/-- A queue leaves its hardware slot, if it has one. -/
def State.unmapQueue (s : State) (vi q : Nat) : State :=
  match s.queue vi q with
  | some k => (match k.st with
    | .mapped hw => s.unmap k.die hw
    | _ => s)
  | none => s

/-- QUNMAP (R325). -/
def execQunmap (vi : Nat) (s : State) : Out :=
  s.hostStep vi 3 false fun h =>
    match s.openQueue vi (h.arg 0 2) with
    | none => s.refuse vi h Hs.badcmd
    | some _ => .next (((s.unmapQueue vi (h.arg 0 2)).modQueue vi (h.arg 0 2) fun k => { k with journal := false }).accept vi h)

/-- The queue accepts no card and deals no record; each card that has not completed is to end with CANCEL, and is complete
where no task of it is left. -/
def State.cancelQueue (s : State) (vi q : Nat) : State :=
  let cancel (d : Card) : Card := if d.complete then d else { d with cancelled := true, status := max d.status 6 }
  let s := (s.unmapQueue vi q).modQueue vi q fun k =>
    Queue.noteDone { k with destroyed := true, w := k.r, cards := k.cards.map cancel }
  ((s.queue vi q).elim [] Queue.dones).foldl (fun s n => s.releaseHandles vi q n) s

/-- QDESTROY (Table 25-2): its cards end by CARD_COMPLETE, and the reply follows the last of them. -/
def execQdestroy (vi : Nat) (s : State) : Out :=
  s.hostStep vi 4 false fun h =>
    let q := h.arg 0 2
    if h.begun then
      match s.queue vi q with
      | some k => .next (if k.cards.isEmpty then (s.setQueue vi q none).accept vi h else s)
      | none => .next (s.accept vi h)
    else
      match s.openQueue vi q with
      | none => s.refuse vi h Hs.badcmd
      | some _ => .next ((s.cancelQueue vi q).markBegun vi)

/-! ## Endpoints (R85, R86) -/

/-- EPATTACH. -/
def execEpattach (vi : Nat) (s : State) : Out :=
  s.hostStep vi 5 false fun h =>
    let p := h.arg 1 1
    if 4 ≤ p ∨ 2 ^ 48 < h.arg 16 8 then s.refuse vi h Hs.badcmd
    else
      let e : Endpoint := { attached := true, addr := h.arg 8 8, extent := h.arg 16 8, r := bitAt p 0, w := bitAt p 1 }
      .next ((s.modIface vi fun i => { i with eps := Tab.set i.eps (h.arg 0 1) e }).accept vi h)

def Side.names (x : Side) (ep : Nat) : Bool := x.space == 2 && x.ep == ep

/-- A command of the queues names an endpoint. -/
def Cmd.names (k : Cmd) (ep : Nat) : Bool :=
  match k.kind with
  | .cpy | .cpyg | .cpyx => k.srcSide.names ep || k.dstSide.names ep
  | .sbind => (bindSide k.block k.src).names ep
  | _ => false

/-- A bind of a port, carried or pending, names an endpoint of an interface. -/
def Port.names (p : Port) (vi ep : Nat) : Bool :=
  (p.stream.any fun t => t.bind.vi == vi && t.bind.side.names ep && !t.ended)
    || p.pending.any fun b => b.vi == vi && b.side.names ep

/-- A port saved in a context area names an endpoint: of a slot that holds its task, or of a task whose context is saved. -/
def State.savedEpBusy (s : State) (vi ep : Nat) : Bool :=
  (s.cores.any fun (_, k) => k.slots.any fun (n, l) =>
      l.task.any (fun t => t.vi == vi) && l.savedPorts.any fun j => (s.areaPort (k.area n) j n vi).names vi ep)
    || s.saved.any fun t => t.task.vi == vi && (upFrom 0 8).any fun j => (s.areaPort t.area j 0 vi).names vi ep

/-- Some command or stream of an interface that names an endpoint has not performed all its accesses (R86). -/
def State.epBusy (s : State) (vi ep : Nat) : Bool :=
  (s.cores.any fun (_, k) =>
    (k.slots.any fun (_, l) => l.queues.any fun (_, ks) => ks.any fun x => x.vi == vi && x.names ep)
      || k.ports.any fun (_, p) => p.names vi ep)
    || s.savedEpBusy vi ep

/-- EPDETACH: commands issued from now on are rejected; the reply waits for the earlier ones. -/
def execEpdetach (vi : Nat) (s : State) : Out :=
  s.hostStep vi 6 false fun h =>
    let ep := h.arg 0 1
    if s.epBusy vi ep then
      if h.begun then .next s
      else
        .next ((s.modIface vi fun i =>
          { i with eps := Tab.set i.eps ep { (Tab.get {} i.eps ep) with attached := false } }).markBegun vi)
    else .next ((s.modIface vi fun i => { i with eps := Tab.set i.eps ep {} }).accept vi h)

/-! ## Physical-function commands -/

/-- PARTCHG (R370): runtime firmware performs PARTCTL for it, on a core of its own choice without placed slots; the change
and the reply follow by PARTCTL_QUIESCED. The operation's core is 640, which names none. -/
def execPartchg (vi : Nat) (s : State) : Out :=
  s.hostStep vi 9 true fun h =>
    if h.begun || !s.part.isEmpty then .next s
    else
      let va := h.arg 8 8
      match (if va % 64 = 0 then s.devRead 0 (s.iface 0).die va 64 else none) with
      | none => (if va % 64 = 0 then s.noteDev 0 (s.iface 0).die va 64 else s).refuse vi (h.put 0 (toLE 4 2)) Hs.badcmd
      | some b =>
        if s.partBad b then s.refuse vi (h.put 0 (toLE 4 2)) Hs.badcmd
        else
          .next ((s.beginPart { core := 640, req := b, addr := BitVec.ofNat 64 va, began := s.cycles, cmdVi := some vi }).markBegun vi)

/-- LLS blocks a die can grant outside its carve-out. -/
def Die.blocks (k : Die) : Nat := 16 * (48 - k.carv)

/-- The quotas of the interfaces bound to the partition of a die, but one interface. -/
def State.quotaSum (s : State) (vi die : Nat) (f : Iface → Nat) : Nat :=
  s.ifaces.foldl (fun t (v, i) => if v ≠ vi ∧ i.enabled ∧ i.die = die then t + f i else t) 0

/-- QUOTA exceeds what the partition has. -/
def State.quotaBad (s : State) (vi hbm lls : Nat) : Bool :=
  let (f, n) := s.partOf (s.iface vi)
  decide (n * unitsPerDie - Config.firmwareUnits < s.quotaSum vi f Iface.qHbm + hbm)
    || (upFrom f n).any fun d => decide ((s.die d).blocks < s.quotaSum vi f Iface.qLls + lls)

/-- The first `n` of a list, the rest filled from another list. -/
def fillUp {α : Type} [BEq α] (n : Nat) (held pool : List α) : List α :=
  let l := held.take n
  l ++ (pool.filter fun x => !held.contains x).take (n - l.length)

━━━━━━━━━━━━━━━━━━━━━━━━━━━━━━

* **WHAT TO PRODUCE**: Among the entries above, find every line holding "markBegun" and copy it.

* **OUTPUT**:
      | some _ => .next ((s.cancelQueue vi q).markBegun vi)
          { i with eps := Tab.set i.eps ep { (Tab.get {} i.eps ep) with attached := false } }).markBegun vi)
          .next ((s.beginPart { core := 640, req := b, addr := BitVec.ofNat 64 va, began := s.cycles, cmdVi := some vi }).markBegun vi)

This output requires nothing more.